__Problem to solve__: Every line holding the string "List" is to be copied from the entries below.

__Material for this task__:
⟨
theorem memWrite_ie (v : Byte) (h : a.toNat = 0xFFFF) : s.memWrite a v = { s with ie := v } := by
  have ho := not_owned_ie hwf
  rw [← h] at ho
  rw [memWrite_unowned v ⟨by omega, by omega, by omega, by omega, by omega⟩ ho, if_neg (by omega)]

end LegalParameters

/-! ## What a call outward does -/

/-- An HDMA request makes no known answer lapse (log 6). -/
theorem callOut_hdma_known (s : State) (v : Byte) : (s.callOut (.hdma v)).known = s.known :=
  List.filter_eq_self.2 fun _ _ => rfl

/-- A fold of updates that each change storage only changes storage only. -/
theorem foldl_eq_mem {α : Type} (g : State → α → State) (hg : ∀ t i, g t i = { t with mem := (g t i).mem })
    (xs : List α) (s : State) : xs.foldl g s = { s with mem := (xs.foldl g s).mem } := by
  induction xs generalizing s with
  | nil => rfl
  | cons i xs ih =>
    exact (ih (g s i)).trans (congrArg (fun t : State => { t with mem := (xs.foldl g (g s i)).mem }) (hg s i))

/-- The DMA copy changes storage and nothing else (R114). -/
theorem dmaCopy_eq_mem (s : State) (v : Byte) : s.dmaCopy v = { s with mem := (s.dmaCopy v).mem } :=
  foldl_eq_mem (State.dmaByte v) (fun _ _ => rfl) _ s

/-- An HDMA request changes storage and the record of the calls, and nothing else (R99). -/
theorem requestHdma_eq_mem_calls (s : State) (v : Byte) :
    s.requestHdma v = { s with mem := (s.requestHdma v).mem, calls := .hdma v :: s.calls } := by
  have hcall : s.callOut (.hdma v) = { s with calls := .hdma v :: s.calls } := by
    rw [← callOut_hdma_known s v]
    rfl
  exact (foldl_eq_mem State.hdmaByte (fun _ _ => rfl) _ _).trans
    (congrArg (fun t : State => { t with mem := (s.requestHdma v).mem }) hcall)

/-- Settles O42, region by region; of the HDMA request and of a call, what they record and what they leave alone. -/
theorem writesFollowTheMap : Obligations.WritesFollowTheMap := by
  intro s a v hwf
  refine ⟨memWrite_rom v, memWrite_vram v, memWrite_xram v, fun h1 h2 => ?fixed, fun h1 h2 => ?banked,
    memWrite_echo v, memWrite_oam v, memWrite_gap v, memWrite_joypad v, memWrite_divider v, memWrite_dma v,
    memWrite_boot v, memWrite_hdma v, memWrite_audio hwf v, memWrite_video hwf v, fun h1 h2 ho h04 h46 h50 h55 => ?port,
    memWrite_ie hwf v, fun c => ⟨rfl, fun m => ?lapses⟩, requestHdma_eq_mem_calls s v, fun k hk => ?vram⟩
  case fixed =>
    rw [memWrite_wram v h1 (by omega)]
    simp (disch := omega) only [State.wramCell, unecho, if_pos, if_neg, State.store]
  case banked =>
    rw [memWrite_wram v (by omega) (by omega)]
    simp (disch := omega) only [State.wramCell, unecho, if_neg, State.store]
  case port =>
    have hn : s.noIntercept a := ⟨h1, h04, h46, h50, fun h => Bool.false_ne_true ((h55 h.1).symm.trans h.2)⟩
    exact (memWrite_unowned v hn ho).trans (if_pos h2)
  case lapses => cases c <;> exact callOut_find s _ m
  case vram => exact requestHdma_read_other s v k (by omega)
⟩
__Response to this exercise__:
  List.filter_eq_self.2 fun _ _ => rfl
    (xs : List α) (s : State) : xs.foldl g s = { s with mem := (xs.foldl g s).mem } := by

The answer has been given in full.